Segment Start: Information given

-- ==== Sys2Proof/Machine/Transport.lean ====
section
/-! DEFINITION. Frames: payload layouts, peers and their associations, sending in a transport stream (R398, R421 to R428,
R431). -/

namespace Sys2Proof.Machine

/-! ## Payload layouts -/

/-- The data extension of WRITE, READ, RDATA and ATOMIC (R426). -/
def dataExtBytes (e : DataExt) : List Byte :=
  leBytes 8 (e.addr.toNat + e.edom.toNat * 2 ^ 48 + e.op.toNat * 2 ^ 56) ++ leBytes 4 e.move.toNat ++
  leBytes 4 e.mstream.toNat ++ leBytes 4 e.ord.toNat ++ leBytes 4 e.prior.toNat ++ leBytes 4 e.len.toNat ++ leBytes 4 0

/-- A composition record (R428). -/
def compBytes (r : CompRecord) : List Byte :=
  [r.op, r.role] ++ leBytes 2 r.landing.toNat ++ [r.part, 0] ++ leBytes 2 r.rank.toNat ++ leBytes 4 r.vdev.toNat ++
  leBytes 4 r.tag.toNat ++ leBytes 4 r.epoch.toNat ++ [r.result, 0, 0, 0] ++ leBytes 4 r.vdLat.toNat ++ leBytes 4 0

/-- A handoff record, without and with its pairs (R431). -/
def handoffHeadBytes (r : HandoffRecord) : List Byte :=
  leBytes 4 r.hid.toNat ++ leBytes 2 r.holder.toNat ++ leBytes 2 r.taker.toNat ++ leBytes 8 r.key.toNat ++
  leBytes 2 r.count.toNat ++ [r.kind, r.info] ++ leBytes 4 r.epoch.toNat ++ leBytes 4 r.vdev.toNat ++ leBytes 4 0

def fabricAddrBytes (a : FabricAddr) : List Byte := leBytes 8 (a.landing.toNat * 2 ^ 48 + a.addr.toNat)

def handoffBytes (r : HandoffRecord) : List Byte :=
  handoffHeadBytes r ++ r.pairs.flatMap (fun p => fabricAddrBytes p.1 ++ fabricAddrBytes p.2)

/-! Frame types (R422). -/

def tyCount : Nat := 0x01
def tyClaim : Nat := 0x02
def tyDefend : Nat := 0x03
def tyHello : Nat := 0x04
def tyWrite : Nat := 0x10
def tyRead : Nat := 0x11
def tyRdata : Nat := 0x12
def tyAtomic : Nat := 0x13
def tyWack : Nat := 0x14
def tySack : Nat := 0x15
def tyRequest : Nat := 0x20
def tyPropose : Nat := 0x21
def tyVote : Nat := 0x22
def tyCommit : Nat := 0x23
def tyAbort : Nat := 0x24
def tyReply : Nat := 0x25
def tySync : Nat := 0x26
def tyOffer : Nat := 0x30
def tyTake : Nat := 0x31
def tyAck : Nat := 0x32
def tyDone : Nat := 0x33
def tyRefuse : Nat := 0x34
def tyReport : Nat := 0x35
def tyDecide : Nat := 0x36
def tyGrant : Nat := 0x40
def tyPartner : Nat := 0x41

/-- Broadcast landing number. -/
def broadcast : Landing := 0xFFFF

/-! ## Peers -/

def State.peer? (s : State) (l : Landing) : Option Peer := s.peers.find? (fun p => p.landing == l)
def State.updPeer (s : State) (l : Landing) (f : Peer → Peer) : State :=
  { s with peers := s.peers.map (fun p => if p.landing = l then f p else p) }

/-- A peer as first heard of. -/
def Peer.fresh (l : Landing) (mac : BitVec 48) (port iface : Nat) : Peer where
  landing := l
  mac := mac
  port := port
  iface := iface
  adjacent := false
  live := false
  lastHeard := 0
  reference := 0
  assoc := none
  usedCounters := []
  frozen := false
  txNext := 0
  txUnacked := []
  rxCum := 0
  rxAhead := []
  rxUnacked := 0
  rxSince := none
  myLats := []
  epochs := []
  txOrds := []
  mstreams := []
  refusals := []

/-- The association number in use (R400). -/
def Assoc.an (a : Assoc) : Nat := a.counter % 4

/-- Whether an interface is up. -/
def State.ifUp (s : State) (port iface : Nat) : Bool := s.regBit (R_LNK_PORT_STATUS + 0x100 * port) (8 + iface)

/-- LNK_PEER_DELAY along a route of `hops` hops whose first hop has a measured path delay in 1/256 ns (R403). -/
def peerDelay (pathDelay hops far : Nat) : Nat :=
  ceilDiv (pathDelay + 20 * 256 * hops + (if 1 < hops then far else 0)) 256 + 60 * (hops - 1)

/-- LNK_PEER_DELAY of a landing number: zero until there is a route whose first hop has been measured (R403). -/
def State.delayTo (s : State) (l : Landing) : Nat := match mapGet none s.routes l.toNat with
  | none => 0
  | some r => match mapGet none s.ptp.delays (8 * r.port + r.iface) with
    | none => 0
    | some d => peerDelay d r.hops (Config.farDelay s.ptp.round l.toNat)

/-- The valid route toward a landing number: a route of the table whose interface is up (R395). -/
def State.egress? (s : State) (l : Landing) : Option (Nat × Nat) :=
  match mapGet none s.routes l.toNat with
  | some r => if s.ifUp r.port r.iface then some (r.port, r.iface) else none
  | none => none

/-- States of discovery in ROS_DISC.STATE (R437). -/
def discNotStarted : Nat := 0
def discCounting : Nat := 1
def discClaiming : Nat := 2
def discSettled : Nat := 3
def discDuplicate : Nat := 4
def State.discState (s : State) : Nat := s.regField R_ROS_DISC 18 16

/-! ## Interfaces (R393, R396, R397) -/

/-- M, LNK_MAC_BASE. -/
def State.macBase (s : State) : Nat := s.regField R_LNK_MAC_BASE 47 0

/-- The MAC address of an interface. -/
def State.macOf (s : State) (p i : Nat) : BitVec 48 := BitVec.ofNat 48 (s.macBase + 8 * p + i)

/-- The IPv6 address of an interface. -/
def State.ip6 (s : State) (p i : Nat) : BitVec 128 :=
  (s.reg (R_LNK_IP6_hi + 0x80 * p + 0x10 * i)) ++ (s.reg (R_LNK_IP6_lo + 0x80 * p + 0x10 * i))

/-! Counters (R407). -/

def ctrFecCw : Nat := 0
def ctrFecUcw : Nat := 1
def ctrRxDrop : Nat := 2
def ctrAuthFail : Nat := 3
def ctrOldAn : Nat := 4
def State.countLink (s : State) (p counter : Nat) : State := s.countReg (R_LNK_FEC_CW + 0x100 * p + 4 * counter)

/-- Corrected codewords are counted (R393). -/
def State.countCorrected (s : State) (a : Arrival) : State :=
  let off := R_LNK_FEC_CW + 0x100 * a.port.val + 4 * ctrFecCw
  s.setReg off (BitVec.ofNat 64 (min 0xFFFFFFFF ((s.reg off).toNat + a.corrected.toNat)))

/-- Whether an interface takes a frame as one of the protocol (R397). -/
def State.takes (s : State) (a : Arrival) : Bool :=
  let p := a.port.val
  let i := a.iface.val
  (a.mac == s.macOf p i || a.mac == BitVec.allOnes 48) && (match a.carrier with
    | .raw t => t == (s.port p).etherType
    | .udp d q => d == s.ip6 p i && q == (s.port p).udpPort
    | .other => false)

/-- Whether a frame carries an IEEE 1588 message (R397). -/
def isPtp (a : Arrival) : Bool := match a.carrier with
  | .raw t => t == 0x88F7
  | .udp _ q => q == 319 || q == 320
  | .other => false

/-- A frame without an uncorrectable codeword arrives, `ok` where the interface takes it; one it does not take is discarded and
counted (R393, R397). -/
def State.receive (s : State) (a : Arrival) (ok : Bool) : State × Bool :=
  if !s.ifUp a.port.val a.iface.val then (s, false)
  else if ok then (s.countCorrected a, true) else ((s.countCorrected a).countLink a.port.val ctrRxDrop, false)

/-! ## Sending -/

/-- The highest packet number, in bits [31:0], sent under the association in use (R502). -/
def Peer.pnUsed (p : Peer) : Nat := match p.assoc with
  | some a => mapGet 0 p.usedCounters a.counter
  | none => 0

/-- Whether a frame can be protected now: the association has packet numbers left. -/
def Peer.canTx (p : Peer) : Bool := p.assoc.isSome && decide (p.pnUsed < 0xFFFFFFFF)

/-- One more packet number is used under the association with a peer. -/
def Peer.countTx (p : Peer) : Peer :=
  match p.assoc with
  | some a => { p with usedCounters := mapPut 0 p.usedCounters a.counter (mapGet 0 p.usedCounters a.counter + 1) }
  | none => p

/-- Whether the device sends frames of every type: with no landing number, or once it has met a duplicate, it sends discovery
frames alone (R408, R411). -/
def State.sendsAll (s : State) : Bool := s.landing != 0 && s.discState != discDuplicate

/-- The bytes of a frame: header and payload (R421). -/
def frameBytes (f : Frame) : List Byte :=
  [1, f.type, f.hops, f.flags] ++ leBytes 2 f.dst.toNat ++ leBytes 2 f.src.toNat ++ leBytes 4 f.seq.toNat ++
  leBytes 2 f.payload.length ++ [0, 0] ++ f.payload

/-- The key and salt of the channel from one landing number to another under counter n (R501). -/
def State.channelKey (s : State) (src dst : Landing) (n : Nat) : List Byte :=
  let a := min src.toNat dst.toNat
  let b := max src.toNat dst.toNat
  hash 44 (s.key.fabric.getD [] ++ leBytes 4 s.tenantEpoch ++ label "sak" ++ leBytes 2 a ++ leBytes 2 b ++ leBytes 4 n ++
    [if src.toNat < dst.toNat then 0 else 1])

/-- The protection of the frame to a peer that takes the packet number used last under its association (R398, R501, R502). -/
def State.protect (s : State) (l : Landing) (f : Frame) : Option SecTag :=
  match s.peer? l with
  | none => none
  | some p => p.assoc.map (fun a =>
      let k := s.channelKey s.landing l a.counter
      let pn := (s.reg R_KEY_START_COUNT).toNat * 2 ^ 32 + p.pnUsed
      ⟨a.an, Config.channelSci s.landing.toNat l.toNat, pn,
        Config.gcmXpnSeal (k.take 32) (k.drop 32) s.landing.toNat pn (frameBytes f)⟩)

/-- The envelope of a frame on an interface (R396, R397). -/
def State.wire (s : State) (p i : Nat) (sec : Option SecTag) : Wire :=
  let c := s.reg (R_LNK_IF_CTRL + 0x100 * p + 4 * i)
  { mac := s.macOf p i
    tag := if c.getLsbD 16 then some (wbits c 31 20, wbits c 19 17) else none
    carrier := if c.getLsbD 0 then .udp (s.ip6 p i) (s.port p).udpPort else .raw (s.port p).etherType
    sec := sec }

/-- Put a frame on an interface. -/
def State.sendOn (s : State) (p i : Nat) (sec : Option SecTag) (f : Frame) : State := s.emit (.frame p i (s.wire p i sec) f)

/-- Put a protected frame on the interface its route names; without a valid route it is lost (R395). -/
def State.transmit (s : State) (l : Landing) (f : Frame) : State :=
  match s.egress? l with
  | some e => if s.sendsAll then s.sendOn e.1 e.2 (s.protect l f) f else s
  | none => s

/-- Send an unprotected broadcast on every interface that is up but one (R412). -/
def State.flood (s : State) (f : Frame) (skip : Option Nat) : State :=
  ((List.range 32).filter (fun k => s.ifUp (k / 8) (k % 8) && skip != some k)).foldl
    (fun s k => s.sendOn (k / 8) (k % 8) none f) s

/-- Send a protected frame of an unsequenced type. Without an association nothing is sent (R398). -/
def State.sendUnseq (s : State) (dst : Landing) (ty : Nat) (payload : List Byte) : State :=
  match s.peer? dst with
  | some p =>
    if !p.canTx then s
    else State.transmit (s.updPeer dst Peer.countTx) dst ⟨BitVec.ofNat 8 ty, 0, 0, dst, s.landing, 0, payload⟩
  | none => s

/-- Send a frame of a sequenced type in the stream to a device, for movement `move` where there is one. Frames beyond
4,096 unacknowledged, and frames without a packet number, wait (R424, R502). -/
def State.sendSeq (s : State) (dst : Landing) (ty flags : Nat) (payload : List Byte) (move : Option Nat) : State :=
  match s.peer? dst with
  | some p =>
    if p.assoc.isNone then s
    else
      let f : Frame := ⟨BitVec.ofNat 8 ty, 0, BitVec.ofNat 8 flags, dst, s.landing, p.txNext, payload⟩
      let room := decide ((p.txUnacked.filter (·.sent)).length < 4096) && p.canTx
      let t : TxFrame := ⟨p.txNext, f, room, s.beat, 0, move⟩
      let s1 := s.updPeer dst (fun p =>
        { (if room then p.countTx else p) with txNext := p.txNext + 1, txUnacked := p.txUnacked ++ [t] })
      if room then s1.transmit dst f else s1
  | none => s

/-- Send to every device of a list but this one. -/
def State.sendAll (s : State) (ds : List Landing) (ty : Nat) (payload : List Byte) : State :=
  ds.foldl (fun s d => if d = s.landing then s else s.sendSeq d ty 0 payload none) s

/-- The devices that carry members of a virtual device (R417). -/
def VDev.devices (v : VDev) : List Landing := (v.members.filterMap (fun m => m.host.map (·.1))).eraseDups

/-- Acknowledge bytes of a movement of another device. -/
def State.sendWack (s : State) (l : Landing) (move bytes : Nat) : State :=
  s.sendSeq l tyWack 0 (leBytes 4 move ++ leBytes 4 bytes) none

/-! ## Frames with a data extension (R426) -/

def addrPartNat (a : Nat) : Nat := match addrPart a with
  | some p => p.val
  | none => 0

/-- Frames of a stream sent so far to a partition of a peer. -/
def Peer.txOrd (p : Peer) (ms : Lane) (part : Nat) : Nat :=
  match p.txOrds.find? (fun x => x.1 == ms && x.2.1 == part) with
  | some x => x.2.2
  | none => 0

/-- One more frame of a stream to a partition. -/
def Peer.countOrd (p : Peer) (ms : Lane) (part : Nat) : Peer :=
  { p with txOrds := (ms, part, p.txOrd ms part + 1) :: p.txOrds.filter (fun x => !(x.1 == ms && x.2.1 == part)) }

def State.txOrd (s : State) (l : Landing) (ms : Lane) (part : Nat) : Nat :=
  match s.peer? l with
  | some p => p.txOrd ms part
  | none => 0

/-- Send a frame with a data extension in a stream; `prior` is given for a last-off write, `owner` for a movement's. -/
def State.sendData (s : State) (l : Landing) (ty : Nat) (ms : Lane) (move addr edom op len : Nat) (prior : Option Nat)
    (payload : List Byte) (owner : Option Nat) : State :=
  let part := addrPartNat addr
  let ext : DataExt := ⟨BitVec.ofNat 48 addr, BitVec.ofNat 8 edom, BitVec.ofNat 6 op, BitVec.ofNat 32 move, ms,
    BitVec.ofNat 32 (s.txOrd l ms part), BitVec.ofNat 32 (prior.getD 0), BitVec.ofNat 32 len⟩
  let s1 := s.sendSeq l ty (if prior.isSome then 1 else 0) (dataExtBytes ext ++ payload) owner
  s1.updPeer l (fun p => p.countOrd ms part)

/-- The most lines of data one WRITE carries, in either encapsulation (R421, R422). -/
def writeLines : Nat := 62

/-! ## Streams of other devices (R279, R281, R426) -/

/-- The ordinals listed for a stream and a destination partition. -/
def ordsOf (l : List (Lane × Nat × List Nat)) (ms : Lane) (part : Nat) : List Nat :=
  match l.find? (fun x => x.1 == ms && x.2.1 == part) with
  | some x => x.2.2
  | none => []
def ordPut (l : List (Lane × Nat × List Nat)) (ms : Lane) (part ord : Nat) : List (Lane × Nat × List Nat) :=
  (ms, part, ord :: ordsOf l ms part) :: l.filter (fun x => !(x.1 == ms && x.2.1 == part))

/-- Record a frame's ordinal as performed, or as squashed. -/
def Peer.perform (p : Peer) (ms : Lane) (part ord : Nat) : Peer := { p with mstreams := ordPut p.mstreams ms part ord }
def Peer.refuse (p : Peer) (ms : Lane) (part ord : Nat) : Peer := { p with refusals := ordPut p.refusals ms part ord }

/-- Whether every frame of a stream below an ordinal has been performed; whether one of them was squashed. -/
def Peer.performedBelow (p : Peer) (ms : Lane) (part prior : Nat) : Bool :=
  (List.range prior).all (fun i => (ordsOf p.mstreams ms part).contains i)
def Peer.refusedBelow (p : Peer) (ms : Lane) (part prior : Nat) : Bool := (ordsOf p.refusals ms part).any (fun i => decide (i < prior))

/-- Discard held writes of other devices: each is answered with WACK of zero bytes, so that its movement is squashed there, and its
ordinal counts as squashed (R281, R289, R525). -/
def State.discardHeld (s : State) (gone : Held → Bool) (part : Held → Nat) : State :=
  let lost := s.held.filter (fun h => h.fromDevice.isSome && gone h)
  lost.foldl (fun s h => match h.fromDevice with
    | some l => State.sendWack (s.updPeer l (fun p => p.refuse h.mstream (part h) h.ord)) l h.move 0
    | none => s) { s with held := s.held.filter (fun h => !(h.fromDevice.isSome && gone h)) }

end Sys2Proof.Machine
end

Segment End: Information given
Segment Start: Information given

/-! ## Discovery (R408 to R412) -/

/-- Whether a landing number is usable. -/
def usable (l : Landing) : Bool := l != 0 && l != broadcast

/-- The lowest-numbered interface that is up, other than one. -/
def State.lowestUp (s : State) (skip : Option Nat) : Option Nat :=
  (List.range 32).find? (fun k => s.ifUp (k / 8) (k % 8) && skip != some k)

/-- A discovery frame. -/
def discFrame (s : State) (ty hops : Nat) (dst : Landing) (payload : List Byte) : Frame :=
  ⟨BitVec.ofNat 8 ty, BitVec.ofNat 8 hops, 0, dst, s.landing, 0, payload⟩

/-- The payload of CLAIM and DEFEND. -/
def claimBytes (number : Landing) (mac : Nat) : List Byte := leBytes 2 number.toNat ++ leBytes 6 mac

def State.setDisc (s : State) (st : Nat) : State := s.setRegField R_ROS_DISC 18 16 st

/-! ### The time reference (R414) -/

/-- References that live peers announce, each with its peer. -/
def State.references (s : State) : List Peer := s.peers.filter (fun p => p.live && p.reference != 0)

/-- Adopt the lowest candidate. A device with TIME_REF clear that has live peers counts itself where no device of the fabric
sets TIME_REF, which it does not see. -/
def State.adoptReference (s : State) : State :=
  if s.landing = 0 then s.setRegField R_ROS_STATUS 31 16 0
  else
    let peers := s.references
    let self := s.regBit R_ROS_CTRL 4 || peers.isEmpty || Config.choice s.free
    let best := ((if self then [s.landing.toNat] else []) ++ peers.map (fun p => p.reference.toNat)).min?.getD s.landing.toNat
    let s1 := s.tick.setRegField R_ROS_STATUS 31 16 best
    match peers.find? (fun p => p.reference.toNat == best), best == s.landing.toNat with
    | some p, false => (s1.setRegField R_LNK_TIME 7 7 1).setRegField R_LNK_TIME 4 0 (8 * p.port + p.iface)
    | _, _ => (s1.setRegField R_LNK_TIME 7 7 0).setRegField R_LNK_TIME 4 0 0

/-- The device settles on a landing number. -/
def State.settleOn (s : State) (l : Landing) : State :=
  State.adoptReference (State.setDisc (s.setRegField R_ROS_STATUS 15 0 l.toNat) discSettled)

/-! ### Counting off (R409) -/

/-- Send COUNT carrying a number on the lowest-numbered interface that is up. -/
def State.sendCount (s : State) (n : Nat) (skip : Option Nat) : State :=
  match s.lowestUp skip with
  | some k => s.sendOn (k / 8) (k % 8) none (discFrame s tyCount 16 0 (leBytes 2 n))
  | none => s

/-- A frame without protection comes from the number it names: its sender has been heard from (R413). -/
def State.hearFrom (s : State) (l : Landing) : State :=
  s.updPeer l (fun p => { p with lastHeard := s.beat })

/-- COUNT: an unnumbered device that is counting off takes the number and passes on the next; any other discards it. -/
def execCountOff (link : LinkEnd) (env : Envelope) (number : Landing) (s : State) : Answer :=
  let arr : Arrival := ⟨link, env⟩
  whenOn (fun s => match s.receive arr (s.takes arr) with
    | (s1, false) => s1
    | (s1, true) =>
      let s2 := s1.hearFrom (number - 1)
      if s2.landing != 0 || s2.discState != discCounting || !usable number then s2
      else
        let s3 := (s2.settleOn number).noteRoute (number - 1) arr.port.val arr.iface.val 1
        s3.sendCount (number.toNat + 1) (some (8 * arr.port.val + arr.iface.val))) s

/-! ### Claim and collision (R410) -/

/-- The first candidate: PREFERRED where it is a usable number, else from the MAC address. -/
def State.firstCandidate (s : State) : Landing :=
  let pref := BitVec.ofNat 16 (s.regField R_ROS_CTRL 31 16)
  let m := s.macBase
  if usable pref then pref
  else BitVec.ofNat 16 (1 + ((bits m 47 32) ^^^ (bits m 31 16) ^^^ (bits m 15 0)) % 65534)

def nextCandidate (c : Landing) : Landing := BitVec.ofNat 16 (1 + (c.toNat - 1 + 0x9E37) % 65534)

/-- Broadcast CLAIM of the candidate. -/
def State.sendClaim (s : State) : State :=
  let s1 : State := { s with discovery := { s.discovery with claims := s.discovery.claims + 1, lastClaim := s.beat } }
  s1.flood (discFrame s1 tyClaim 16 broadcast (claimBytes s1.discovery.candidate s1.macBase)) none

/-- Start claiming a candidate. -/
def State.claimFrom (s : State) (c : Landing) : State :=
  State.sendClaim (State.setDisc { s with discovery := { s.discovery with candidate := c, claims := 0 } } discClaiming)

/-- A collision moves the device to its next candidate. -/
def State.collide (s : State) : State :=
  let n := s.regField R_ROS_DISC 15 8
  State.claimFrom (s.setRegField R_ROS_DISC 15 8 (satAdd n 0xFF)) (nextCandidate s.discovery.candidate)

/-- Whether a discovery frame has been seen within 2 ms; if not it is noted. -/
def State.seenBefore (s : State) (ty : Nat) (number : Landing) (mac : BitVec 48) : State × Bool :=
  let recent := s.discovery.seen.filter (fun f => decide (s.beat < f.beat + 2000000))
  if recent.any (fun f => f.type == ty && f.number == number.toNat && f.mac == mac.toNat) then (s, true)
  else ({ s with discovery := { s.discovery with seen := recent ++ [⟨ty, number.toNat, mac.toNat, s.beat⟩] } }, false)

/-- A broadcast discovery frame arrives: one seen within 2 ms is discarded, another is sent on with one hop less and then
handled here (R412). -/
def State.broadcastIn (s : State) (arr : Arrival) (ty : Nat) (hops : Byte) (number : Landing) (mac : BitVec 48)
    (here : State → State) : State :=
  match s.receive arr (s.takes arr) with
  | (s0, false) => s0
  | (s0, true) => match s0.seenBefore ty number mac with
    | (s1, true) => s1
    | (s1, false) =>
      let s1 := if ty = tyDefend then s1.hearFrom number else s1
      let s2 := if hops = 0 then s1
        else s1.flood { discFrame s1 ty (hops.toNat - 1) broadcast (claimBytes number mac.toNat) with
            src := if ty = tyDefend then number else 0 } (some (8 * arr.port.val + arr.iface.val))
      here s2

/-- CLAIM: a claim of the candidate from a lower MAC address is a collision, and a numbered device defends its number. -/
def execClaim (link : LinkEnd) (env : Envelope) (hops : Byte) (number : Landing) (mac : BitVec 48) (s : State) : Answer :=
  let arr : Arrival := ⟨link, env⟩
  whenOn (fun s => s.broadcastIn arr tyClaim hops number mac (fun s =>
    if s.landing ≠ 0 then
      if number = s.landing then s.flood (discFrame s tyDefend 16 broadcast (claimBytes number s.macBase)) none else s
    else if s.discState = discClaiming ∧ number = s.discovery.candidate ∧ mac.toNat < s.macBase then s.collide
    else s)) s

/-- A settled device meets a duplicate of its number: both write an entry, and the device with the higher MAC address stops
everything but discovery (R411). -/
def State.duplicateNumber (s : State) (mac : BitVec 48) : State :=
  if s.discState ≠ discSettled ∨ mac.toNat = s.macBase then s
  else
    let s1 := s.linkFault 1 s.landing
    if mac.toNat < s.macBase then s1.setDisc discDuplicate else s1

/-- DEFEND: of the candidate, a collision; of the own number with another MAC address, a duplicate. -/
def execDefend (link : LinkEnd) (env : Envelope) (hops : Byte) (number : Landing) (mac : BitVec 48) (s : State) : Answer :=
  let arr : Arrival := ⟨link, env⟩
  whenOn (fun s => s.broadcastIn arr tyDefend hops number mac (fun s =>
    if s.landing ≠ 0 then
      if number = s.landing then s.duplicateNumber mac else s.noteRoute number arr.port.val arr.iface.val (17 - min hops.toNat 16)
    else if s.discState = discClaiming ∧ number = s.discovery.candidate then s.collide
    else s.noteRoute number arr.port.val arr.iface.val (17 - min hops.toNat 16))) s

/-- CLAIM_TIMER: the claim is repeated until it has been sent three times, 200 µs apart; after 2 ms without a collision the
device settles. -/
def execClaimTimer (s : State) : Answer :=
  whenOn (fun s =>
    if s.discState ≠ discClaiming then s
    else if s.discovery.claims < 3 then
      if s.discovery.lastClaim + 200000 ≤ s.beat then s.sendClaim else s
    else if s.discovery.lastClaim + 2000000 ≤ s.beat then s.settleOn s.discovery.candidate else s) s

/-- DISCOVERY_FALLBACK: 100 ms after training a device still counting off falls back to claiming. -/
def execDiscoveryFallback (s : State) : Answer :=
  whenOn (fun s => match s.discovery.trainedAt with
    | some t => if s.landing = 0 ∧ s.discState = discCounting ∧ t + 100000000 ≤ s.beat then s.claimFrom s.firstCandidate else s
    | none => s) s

Segment End: Information given

▸ **Directions for this task**: Look for the string "tyDefend" in the records, and copy every line where it is found.

▸ **Answer to the problem**:
def tyDefend : Nat := 0x03
      let s1 := if ty = tyDefend then s1.hearFrom number else s1
            src := if ty = tyDefend then number else 0 } (some (8 * arr.port.val + arr.iface.val))
      if number = s.landing then s.flood (discFrame s tyDefend 16 broadcast (claimBytes number s.macBase)) none else s
  whenOn (fun s => s.broadcastIn arr tyDefend hops number mac (fun s =>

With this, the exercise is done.